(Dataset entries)
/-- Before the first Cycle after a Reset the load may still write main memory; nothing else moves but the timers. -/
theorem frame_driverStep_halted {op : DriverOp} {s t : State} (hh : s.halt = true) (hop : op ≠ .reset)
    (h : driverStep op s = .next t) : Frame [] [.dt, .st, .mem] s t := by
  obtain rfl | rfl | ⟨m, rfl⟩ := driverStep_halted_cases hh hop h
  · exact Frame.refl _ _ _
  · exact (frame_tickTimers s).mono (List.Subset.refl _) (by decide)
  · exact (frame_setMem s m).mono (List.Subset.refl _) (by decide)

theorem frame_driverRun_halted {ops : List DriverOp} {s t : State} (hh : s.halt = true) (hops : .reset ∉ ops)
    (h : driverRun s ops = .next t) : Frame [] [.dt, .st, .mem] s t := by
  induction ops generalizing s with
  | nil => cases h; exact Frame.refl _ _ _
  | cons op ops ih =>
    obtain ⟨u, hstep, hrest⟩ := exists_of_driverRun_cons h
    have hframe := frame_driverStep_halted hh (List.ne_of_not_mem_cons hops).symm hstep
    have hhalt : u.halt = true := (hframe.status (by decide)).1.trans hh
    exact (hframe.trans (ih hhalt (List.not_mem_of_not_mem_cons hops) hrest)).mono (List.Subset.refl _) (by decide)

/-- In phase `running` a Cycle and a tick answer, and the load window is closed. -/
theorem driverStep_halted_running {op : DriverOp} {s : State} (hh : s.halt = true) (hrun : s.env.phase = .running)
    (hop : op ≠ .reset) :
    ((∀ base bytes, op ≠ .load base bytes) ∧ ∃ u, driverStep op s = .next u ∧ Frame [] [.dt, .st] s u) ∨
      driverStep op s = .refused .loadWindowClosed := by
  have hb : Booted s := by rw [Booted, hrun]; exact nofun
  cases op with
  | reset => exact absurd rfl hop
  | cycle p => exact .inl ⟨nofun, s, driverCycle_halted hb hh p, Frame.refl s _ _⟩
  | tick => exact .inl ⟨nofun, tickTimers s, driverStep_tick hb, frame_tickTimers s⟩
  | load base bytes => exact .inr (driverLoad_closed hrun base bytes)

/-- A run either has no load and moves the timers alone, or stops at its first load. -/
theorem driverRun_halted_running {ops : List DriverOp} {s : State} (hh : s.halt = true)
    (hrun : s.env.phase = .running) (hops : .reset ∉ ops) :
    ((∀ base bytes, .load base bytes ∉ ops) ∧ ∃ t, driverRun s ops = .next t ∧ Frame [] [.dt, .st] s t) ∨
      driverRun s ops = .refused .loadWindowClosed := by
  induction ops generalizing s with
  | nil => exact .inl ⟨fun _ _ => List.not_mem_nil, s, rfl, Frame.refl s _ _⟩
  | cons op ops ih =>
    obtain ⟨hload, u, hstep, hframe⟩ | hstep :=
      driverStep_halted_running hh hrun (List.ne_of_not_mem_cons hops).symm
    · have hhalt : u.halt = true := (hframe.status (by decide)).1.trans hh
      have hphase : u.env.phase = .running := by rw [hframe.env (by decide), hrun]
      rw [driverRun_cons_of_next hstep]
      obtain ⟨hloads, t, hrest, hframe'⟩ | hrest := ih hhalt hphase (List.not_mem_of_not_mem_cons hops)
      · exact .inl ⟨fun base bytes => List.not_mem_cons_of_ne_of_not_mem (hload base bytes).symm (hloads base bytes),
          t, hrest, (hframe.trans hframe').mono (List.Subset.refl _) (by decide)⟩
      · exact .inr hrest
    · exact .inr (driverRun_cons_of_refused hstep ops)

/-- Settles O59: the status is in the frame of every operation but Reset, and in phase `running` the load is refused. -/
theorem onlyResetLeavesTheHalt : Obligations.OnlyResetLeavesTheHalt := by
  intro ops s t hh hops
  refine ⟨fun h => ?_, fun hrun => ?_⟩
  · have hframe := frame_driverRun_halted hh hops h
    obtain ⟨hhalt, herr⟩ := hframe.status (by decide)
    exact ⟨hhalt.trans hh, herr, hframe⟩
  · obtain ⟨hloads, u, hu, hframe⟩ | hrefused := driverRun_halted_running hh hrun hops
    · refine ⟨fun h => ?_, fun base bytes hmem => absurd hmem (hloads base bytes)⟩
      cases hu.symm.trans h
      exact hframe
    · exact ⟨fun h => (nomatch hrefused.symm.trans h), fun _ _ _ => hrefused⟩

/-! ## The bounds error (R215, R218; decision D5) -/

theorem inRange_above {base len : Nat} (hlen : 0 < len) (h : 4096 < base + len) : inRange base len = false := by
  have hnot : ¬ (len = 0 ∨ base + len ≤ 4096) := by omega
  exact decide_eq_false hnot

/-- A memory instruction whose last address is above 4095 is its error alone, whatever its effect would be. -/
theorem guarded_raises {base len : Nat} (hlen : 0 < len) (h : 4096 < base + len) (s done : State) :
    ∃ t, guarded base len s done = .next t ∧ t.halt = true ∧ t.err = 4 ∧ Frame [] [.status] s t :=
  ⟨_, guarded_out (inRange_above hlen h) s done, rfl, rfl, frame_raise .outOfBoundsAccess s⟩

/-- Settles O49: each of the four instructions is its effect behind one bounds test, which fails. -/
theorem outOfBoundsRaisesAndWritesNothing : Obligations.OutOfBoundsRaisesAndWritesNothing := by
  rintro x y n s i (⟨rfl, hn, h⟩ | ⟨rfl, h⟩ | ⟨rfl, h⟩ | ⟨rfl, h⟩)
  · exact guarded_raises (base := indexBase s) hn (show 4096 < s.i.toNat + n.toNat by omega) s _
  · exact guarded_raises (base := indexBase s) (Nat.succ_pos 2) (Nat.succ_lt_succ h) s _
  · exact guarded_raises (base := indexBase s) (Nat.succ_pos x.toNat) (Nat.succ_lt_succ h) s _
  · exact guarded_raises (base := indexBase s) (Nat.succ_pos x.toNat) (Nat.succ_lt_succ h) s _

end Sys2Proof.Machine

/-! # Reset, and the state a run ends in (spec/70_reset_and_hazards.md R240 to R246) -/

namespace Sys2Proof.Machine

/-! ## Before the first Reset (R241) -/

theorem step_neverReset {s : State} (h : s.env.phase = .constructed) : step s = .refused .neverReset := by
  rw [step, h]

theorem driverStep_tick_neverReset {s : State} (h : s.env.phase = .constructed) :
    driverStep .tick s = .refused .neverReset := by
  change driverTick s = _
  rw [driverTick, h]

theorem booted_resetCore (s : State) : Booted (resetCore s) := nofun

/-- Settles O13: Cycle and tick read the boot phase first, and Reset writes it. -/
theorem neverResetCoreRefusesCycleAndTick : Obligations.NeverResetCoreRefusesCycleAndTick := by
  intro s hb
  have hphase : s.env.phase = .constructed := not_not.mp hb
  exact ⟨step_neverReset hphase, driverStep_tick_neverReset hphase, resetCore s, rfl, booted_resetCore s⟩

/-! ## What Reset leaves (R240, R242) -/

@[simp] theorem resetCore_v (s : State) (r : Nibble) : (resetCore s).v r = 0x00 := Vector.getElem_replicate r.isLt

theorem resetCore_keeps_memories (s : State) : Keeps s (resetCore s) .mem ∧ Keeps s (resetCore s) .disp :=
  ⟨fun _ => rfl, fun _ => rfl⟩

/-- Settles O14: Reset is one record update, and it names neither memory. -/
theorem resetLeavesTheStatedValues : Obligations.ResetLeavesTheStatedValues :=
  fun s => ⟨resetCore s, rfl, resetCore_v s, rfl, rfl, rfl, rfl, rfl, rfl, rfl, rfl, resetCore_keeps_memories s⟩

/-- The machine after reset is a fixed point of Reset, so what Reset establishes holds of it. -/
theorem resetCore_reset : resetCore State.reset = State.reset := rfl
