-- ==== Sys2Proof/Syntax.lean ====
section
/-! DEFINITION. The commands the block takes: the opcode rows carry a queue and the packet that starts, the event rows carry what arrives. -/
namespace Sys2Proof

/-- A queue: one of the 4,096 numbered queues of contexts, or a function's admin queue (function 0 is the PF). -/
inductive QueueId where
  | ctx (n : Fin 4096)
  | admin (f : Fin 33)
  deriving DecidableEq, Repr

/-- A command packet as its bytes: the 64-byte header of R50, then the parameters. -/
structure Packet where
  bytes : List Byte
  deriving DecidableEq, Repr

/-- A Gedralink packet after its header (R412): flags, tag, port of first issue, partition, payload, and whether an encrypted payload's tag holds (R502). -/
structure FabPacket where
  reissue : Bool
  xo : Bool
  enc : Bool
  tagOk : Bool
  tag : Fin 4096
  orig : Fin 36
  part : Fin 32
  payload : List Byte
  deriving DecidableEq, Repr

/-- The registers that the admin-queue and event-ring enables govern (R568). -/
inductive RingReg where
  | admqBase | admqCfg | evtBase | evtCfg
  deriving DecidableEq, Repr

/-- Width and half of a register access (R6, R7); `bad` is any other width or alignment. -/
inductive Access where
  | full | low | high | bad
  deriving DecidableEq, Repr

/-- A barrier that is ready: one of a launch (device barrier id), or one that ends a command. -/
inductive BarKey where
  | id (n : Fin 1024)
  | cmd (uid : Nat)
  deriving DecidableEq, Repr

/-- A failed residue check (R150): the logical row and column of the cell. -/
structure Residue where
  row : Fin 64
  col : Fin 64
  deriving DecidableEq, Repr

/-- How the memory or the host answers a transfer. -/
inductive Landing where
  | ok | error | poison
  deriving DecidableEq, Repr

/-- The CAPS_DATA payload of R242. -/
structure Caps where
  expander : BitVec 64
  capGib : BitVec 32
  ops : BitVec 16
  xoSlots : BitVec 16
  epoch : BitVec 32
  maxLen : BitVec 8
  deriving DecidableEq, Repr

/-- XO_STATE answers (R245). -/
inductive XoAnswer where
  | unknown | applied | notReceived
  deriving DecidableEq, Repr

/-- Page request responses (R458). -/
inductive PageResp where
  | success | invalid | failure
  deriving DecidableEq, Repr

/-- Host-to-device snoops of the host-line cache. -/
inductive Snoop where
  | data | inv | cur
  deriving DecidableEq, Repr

* [Exercise] Go through the records and report each line that contains "mono".

* [Answer for the task]
  · exact (frame_tickTimers s).mono (List.Subset.refl _) (by decide)
  · exact (frame_setMem s m).mono (List.Subset.refl _) (by decide)
    exact (hframe.trans (ih hhalt (List.not_mem_of_not_mem_cons hops) hrest)).mono (List.Subset.refl _) (by decide)
          t, hrest, (hframe.trans hframe').mono (List.Subset.refl _) (by decide)⟩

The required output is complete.